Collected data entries

* * * * *

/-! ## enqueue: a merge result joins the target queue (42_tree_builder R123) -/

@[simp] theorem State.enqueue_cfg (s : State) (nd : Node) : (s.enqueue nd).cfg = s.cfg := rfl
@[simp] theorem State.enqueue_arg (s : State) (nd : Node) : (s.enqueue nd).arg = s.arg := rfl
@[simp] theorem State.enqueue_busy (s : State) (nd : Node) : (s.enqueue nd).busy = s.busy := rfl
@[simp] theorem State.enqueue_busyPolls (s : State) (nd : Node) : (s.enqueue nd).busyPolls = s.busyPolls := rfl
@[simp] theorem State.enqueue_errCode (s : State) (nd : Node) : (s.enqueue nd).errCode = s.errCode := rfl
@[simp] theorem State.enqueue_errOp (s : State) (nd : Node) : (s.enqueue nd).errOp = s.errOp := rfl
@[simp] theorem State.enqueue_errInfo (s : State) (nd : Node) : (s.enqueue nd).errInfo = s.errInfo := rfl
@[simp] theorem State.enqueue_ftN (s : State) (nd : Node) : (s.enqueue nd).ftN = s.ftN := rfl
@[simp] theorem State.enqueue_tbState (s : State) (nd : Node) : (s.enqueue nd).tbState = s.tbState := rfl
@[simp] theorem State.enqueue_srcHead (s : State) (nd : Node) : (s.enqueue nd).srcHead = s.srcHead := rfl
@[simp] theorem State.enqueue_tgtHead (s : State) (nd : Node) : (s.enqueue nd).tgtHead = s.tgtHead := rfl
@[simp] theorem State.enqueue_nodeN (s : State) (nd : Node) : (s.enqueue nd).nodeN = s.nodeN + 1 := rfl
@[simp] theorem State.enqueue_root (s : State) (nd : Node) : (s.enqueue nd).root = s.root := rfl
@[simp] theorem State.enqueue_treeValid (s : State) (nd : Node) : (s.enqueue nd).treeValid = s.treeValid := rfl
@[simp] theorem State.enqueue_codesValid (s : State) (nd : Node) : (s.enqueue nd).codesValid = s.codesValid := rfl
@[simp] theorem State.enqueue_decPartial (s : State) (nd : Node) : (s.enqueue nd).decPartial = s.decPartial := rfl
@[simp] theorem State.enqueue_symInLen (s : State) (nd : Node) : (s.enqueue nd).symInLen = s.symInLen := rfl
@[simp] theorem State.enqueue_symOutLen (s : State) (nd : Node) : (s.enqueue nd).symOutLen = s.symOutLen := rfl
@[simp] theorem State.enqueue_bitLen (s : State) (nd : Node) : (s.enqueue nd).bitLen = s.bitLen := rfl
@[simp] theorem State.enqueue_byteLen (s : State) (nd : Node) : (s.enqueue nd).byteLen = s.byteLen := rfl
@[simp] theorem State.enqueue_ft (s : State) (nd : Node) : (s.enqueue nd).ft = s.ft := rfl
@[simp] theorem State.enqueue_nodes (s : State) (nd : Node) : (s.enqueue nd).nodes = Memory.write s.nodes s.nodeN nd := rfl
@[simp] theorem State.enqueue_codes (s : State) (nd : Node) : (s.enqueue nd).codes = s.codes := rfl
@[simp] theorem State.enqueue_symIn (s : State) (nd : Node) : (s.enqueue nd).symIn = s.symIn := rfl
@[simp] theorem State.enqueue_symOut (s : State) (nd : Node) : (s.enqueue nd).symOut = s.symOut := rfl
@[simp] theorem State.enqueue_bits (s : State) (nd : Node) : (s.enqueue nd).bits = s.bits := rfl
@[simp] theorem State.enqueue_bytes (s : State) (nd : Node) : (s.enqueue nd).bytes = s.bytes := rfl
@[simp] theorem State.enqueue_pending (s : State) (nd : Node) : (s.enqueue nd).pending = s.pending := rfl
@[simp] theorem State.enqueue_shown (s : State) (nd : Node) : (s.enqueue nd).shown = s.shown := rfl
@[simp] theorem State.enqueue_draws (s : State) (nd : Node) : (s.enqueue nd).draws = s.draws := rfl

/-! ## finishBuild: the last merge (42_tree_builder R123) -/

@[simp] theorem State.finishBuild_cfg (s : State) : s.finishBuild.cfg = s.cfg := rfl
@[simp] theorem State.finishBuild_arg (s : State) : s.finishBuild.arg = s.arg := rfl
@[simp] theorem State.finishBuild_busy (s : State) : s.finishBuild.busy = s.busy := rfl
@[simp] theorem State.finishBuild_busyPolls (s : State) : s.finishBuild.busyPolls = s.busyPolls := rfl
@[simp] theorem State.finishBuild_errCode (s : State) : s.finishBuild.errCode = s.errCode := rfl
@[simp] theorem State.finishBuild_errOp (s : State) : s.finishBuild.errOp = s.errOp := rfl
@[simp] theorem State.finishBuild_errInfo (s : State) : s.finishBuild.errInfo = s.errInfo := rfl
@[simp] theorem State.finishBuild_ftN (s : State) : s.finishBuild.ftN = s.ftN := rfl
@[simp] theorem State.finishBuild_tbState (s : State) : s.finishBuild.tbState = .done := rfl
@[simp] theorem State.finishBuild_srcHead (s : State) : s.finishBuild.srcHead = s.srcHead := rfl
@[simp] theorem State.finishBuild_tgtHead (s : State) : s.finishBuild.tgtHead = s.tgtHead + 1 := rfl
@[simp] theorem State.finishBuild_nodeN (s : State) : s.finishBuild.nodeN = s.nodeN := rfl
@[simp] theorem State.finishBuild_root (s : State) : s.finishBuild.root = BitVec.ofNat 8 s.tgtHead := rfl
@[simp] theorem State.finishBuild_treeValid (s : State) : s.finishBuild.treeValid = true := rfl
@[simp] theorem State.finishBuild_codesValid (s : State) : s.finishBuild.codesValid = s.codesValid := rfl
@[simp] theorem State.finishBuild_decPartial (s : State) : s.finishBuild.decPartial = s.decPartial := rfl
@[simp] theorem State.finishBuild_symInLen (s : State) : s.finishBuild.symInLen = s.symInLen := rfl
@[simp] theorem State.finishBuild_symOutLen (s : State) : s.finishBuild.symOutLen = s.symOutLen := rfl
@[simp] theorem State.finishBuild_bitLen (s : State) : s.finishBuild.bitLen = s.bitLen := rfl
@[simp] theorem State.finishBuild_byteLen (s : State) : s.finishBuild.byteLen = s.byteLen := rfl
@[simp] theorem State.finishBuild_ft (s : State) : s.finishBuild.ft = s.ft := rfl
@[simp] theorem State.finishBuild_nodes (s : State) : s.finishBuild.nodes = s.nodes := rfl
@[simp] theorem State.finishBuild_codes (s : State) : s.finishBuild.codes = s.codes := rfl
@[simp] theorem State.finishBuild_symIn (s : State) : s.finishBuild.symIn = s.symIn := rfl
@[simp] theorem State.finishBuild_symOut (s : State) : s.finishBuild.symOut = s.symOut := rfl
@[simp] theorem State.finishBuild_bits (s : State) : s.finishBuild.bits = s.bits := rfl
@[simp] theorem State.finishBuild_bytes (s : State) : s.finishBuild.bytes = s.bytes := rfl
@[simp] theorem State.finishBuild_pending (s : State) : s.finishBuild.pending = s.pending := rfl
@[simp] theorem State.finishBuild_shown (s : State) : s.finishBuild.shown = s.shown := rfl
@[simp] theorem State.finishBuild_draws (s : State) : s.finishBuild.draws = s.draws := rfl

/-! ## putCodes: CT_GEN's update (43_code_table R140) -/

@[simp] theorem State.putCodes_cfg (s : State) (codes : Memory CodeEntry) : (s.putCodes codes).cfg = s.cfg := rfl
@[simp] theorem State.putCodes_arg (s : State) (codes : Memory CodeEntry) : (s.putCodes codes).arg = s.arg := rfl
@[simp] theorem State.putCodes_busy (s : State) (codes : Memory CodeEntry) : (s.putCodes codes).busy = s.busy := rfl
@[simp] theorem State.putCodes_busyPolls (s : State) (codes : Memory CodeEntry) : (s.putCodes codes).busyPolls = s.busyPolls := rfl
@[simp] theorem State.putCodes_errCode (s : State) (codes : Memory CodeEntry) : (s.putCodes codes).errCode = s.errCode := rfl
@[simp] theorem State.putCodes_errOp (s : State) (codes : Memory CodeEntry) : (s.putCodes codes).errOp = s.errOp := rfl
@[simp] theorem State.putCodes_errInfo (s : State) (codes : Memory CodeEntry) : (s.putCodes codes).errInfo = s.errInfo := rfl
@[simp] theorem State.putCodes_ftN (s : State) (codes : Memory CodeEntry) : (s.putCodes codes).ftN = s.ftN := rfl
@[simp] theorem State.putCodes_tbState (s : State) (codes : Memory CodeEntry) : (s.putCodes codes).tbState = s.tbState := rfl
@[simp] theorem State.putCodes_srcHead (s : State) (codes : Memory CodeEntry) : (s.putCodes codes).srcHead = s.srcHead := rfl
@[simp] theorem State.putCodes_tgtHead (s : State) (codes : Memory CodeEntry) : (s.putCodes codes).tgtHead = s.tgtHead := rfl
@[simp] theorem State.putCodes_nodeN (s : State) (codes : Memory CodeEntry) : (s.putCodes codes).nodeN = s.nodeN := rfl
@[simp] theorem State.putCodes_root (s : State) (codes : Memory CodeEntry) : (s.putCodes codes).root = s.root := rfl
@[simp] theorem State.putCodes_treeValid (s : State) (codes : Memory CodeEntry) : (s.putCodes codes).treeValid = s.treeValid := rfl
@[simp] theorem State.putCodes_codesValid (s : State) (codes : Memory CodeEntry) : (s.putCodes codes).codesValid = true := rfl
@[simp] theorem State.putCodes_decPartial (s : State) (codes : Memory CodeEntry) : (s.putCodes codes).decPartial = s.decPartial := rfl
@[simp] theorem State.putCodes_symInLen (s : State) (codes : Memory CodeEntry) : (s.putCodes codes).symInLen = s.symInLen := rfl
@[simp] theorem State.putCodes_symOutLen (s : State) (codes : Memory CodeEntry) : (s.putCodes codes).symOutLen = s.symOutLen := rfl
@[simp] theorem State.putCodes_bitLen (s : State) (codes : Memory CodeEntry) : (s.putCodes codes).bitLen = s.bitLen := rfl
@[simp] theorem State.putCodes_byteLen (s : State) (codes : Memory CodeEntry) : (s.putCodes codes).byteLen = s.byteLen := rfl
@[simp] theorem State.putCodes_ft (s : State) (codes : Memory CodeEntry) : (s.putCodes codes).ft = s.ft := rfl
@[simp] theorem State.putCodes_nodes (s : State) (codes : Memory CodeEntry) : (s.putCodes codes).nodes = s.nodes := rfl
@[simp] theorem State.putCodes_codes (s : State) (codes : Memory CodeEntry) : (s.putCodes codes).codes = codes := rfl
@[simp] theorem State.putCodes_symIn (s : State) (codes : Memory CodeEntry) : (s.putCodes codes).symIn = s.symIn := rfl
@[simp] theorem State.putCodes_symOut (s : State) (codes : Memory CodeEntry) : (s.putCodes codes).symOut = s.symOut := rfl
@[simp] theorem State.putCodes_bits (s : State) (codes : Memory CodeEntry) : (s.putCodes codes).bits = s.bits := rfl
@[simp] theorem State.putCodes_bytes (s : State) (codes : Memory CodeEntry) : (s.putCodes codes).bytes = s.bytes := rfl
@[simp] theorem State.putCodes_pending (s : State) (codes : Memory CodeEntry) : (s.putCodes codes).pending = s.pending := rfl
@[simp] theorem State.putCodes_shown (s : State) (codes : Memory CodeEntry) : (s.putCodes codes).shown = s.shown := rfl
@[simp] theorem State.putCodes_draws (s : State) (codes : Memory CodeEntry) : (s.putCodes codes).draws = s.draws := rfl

* * * * *

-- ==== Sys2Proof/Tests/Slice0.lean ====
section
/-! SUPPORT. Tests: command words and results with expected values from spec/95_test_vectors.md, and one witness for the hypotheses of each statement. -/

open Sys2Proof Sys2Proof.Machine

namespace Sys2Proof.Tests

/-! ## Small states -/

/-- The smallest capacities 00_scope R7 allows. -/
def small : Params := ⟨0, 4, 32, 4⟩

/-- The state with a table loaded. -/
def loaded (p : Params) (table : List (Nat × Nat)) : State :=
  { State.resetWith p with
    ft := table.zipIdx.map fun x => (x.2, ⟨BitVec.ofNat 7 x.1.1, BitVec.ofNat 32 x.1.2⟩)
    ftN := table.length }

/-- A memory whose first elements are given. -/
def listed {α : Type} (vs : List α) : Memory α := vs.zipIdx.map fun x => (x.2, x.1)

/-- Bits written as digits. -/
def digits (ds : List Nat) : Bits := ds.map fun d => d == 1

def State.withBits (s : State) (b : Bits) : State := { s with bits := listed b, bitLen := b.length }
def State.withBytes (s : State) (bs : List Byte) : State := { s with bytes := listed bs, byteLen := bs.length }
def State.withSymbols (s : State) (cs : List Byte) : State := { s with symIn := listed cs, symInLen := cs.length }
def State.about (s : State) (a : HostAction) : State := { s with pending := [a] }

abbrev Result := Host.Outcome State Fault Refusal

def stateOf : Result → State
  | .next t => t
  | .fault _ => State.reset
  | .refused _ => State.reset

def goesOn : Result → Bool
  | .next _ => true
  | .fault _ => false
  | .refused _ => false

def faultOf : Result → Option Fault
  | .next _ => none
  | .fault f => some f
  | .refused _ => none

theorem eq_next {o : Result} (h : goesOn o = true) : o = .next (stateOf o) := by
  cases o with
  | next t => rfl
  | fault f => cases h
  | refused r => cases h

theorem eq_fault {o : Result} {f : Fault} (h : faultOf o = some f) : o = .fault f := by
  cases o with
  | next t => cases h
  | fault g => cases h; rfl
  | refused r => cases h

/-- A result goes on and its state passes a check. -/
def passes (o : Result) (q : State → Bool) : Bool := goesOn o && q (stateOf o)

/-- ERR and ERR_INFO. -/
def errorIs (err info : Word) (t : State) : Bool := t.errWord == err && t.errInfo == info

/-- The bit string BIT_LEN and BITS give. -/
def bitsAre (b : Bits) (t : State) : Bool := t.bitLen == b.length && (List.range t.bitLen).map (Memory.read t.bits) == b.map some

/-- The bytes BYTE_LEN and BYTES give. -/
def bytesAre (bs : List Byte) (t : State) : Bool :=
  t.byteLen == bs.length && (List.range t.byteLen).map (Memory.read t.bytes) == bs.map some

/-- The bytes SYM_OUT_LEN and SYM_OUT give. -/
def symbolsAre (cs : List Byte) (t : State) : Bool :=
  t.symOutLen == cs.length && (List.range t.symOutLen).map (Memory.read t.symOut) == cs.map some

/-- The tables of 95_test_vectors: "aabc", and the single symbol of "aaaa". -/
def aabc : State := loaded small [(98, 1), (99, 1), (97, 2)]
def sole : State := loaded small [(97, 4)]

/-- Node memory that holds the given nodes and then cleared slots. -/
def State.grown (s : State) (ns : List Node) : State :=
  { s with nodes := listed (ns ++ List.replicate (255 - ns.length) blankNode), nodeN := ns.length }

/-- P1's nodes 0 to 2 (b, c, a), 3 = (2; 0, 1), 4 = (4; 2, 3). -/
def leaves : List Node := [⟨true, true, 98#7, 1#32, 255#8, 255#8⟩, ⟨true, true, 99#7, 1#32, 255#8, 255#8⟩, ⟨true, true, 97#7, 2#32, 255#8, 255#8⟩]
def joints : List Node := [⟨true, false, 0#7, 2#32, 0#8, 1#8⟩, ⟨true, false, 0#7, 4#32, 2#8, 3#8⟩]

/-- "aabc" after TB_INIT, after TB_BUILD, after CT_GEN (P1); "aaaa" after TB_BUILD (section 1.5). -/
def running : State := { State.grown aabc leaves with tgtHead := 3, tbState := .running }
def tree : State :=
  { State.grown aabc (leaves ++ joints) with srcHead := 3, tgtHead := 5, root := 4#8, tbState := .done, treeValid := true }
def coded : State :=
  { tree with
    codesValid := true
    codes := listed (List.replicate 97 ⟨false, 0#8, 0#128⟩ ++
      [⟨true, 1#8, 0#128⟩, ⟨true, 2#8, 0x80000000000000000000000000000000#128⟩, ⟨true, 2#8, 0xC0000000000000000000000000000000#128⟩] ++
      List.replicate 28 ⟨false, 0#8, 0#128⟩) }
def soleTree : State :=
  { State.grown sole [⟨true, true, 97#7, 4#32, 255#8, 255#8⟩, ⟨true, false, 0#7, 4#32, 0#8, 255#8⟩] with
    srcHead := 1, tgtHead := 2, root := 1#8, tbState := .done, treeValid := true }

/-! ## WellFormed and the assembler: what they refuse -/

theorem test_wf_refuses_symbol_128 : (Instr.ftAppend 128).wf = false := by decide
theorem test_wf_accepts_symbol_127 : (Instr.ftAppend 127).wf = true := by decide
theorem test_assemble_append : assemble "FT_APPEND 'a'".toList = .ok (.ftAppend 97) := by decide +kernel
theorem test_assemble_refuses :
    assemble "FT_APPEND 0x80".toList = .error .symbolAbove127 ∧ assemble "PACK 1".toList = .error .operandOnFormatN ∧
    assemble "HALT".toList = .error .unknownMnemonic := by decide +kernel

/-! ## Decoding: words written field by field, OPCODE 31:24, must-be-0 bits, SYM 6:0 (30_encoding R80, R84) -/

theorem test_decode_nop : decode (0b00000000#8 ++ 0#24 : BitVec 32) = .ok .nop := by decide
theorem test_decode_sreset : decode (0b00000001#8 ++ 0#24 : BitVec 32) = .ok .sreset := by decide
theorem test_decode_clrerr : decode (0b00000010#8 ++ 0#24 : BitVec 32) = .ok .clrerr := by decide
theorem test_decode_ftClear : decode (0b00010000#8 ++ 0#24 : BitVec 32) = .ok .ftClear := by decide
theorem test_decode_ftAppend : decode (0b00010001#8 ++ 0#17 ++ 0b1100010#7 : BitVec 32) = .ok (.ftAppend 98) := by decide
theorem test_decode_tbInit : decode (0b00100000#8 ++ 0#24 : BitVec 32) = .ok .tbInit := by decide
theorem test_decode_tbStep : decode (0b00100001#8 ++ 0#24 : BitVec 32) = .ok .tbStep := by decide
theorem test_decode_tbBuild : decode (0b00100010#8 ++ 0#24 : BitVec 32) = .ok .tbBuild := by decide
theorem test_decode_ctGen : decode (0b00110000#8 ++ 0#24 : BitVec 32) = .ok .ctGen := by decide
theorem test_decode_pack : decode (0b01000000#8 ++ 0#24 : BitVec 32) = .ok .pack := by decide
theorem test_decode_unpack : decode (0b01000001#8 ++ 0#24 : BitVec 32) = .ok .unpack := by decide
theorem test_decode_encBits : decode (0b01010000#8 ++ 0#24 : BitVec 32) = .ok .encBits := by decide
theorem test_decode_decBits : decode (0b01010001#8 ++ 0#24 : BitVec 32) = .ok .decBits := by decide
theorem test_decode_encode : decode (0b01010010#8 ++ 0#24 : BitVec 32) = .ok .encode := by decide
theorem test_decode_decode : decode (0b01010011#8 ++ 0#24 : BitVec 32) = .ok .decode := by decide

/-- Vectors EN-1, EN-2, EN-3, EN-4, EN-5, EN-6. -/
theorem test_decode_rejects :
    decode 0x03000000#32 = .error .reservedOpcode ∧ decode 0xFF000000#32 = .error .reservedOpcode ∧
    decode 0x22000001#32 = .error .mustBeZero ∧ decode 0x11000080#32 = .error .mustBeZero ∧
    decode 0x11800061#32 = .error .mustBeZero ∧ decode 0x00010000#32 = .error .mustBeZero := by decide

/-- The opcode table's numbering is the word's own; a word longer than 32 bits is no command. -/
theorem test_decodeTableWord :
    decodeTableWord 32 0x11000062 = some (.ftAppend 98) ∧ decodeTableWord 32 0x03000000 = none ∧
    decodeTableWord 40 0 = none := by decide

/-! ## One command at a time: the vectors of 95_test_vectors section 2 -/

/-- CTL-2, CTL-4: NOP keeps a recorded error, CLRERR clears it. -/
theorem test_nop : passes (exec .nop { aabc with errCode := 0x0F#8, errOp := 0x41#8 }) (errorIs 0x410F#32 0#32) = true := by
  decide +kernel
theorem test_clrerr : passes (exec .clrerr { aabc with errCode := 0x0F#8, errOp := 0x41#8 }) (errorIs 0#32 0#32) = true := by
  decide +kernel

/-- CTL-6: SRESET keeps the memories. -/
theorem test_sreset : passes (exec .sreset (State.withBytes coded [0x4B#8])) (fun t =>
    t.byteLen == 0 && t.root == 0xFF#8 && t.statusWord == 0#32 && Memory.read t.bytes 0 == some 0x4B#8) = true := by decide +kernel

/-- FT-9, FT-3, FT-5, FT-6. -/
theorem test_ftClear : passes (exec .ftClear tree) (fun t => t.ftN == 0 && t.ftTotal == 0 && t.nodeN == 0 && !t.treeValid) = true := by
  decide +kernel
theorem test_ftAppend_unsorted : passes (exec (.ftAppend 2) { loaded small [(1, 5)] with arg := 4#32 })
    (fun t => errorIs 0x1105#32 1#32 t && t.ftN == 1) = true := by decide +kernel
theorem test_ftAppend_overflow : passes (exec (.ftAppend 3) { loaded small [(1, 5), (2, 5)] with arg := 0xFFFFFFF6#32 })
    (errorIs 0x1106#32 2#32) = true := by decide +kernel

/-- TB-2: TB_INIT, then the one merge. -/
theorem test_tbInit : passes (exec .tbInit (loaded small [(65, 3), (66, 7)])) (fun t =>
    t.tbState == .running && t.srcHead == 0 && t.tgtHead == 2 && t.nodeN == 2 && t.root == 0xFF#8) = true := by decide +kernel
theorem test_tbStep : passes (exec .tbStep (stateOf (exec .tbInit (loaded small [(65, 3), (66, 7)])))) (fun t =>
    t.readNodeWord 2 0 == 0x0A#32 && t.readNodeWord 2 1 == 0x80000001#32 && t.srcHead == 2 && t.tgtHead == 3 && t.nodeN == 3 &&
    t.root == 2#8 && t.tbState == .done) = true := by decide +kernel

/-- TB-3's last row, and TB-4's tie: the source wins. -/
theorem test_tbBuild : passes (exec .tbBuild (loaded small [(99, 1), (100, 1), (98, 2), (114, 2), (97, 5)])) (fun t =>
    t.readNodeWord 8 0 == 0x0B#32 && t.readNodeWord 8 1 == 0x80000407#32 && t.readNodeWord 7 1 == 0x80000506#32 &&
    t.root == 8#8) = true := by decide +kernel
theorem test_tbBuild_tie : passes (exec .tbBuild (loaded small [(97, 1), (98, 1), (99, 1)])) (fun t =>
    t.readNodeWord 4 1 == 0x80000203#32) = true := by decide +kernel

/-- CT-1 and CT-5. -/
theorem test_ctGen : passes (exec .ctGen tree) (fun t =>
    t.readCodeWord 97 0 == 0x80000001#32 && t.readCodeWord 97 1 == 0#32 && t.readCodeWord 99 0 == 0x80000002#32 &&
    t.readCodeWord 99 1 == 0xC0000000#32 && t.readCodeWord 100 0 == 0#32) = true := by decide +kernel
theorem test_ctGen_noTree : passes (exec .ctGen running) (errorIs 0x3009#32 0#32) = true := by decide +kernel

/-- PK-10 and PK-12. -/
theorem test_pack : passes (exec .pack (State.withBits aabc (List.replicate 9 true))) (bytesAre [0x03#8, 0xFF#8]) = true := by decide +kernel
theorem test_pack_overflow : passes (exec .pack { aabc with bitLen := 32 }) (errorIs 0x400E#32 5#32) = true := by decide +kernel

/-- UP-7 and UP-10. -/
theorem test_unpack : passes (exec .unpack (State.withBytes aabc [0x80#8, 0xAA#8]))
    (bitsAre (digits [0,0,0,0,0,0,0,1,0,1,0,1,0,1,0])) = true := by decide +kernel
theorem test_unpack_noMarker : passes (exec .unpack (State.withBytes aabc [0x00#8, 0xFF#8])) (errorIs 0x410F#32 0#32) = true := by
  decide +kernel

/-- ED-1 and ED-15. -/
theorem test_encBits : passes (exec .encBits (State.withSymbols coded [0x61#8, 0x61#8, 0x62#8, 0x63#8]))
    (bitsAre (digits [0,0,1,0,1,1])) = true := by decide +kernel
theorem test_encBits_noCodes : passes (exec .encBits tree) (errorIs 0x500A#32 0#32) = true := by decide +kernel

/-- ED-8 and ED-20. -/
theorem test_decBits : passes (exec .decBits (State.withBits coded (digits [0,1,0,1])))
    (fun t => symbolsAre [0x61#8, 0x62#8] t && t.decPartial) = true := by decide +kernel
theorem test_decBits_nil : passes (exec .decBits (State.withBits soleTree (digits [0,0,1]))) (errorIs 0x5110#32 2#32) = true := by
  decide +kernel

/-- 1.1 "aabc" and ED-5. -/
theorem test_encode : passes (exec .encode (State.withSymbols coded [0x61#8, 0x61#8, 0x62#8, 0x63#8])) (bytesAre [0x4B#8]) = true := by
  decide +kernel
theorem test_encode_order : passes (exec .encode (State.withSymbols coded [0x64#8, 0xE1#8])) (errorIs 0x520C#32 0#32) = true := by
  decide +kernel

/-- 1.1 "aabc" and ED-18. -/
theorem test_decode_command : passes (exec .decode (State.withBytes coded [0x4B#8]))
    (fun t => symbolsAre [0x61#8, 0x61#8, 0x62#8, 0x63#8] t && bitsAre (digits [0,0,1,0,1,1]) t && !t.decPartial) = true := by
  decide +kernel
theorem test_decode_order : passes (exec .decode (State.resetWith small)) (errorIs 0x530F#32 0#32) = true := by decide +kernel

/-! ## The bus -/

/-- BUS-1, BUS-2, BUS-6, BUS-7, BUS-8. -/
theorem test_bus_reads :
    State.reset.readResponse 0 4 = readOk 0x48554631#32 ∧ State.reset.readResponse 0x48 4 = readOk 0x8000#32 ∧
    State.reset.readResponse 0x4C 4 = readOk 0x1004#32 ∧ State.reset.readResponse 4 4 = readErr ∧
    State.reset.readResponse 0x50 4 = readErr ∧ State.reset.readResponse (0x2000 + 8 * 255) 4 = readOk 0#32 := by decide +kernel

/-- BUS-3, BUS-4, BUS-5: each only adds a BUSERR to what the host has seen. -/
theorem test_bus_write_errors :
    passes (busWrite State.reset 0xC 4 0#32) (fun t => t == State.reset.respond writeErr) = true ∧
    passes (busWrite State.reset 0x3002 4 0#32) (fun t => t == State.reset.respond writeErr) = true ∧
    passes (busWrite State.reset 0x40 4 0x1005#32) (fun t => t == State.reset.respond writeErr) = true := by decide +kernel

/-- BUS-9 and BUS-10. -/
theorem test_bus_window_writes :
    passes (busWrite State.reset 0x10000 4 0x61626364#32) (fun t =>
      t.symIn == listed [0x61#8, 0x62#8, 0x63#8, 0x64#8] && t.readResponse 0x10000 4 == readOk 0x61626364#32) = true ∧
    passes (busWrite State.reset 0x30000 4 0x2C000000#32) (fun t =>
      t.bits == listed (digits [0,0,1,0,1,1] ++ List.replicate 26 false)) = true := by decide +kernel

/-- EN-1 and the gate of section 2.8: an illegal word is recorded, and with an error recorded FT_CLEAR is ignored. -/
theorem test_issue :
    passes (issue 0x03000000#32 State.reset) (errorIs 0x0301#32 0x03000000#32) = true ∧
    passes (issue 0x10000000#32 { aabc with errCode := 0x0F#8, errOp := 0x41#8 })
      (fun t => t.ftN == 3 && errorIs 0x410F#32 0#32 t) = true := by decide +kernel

* * * * *

TO DO:
Using the entries above, give again exactly the lines from the line holding "theorem test_decode_tbInit : decode" through the line holding "decodeTableWord 40 0 = none := by decide". Include both end lines and nothing else.

TASK RESPONSE:
theorem test_decode_tbInit : decode (0b00100000#8 ++ 0#24 : BitVec 32) = .ok .tbInit := by decide
theorem test_decode_tbStep : decode (0b00100001#8 ++ 0#24 : BitVec 32) = .ok .tbStep := by decide
theorem test_decode_tbBuild : decode (0b00100010#8 ++ 0#24 : BitVec 32) = .ok .tbBuild := by decide
theorem test_decode_ctGen : decode (0b00110000#8 ++ 0#24 : BitVec 32) = .ok .ctGen := by decide
theorem test_decode_pack : decode (0b01000000#8 ++ 0#24 : BitVec 32) = .ok .pack := by decide
theorem test_decode_unpack : decode (0b01000001#8 ++ 0#24 : BitVec 32) = .ok .unpack := by decide
theorem test_decode_encBits : decode (0b01010000#8 ++ 0#24 : BitVec 32) = .ok .encBits := by decide
theorem test_decode_decBits : decode (0b01010001#8 ++ 0#24 : BitVec 32) = .ok .decBits := by decide
theorem test_decode_encode : decode (0b01010010#8 ++ 0#24 : BitVec 32) = .ok .encode := by decide
theorem test_decode_decode : decode (0b01010011#8 ++ 0#24 : BitVec 32) = .ok .decode := by decide

/-- Vectors EN-1, EN-2, EN-3, EN-4, EN-5, EN-6. -/
theorem test_decode_rejects :
    decode 0x03000000#32 = .error .reservedOpcode ∧ decode 0xFF000000#32 = .error .reservedOpcode ∧
    decode 0x22000001#32 = .error .mustBeZero ∧ decode 0x11000080#32 = .error .mustBeZero ∧
    decode 0x11800061#32 = .error .mustBeZero ∧ decode 0x00010000#32 = .error .mustBeZero := by decide

/-- The opcode table's numbering is the word's own; a word longer than 32 bits is no command. -/
theorem test_decodeTableWord :
    decodeTableWord 32 0x11000062 = some (.ftAppend 98) ∧ decodeTableWord 32 0x03000000 = none ∧
    decodeTableWord 40 0 = none := by decide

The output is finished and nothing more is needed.